## What you are asked to do
Beginning at the first line of the data, print each line exactly, stopping after the line that contains "def execListen (s".

=== Information given ===

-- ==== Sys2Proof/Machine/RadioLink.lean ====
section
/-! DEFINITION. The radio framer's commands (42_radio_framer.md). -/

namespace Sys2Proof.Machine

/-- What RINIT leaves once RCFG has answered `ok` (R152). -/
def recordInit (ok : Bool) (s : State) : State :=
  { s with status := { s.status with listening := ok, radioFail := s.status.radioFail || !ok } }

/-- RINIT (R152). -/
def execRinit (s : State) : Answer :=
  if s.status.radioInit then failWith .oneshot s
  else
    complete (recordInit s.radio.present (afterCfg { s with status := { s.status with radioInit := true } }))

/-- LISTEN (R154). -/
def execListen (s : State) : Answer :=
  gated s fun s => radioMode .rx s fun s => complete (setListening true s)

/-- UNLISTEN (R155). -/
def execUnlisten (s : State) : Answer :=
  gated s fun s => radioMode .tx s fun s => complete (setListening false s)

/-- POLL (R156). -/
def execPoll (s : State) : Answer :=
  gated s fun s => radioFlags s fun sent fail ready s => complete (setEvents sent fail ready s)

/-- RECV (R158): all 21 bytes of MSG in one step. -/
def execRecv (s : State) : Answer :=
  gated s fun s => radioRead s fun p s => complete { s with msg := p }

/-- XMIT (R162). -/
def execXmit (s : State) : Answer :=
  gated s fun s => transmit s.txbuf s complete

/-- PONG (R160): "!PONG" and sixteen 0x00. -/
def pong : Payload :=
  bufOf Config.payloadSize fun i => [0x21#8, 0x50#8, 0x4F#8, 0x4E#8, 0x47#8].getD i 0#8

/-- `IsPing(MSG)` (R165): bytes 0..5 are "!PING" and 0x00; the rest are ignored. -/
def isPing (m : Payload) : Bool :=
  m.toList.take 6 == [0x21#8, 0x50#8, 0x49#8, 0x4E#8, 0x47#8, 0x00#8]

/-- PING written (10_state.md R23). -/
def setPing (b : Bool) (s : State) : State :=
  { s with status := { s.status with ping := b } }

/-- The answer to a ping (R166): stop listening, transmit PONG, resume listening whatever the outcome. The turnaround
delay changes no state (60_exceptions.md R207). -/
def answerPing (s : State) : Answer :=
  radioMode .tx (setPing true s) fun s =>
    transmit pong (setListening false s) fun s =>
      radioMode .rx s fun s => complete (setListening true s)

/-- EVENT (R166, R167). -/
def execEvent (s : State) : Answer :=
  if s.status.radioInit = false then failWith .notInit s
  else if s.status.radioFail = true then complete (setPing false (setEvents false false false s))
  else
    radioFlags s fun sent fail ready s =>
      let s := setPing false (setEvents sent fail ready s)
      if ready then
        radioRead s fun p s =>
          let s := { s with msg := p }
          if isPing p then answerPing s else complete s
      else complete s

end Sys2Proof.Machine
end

===

## Solution
-- ==== Sys2Proof/Machine/RadioLink.lean ====
section
/-! DEFINITION. The radio framer's commands (42_radio_framer.md). -/

namespace Sys2Proof.Machine

/-- What RINIT leaves once RCFG has answered `ok` (R152). -/
def recordInit (ok : Bool) (s : State) : State :=
  { s with status := { s.status with listening := ok, radioFail := s.status.radioFail || !ok } }

/-- RINIT (R152). -/
def execRinit (s : State) : Answer :=
  if s.status.radioInit then failWith .oneshot s
  else
    complete (recordInit s.radio.present (afterCfg { s with status := { s.status with radioInit := true } }))

/-- LISTEN (R154). -/
def execListen (s : State) : Answer :=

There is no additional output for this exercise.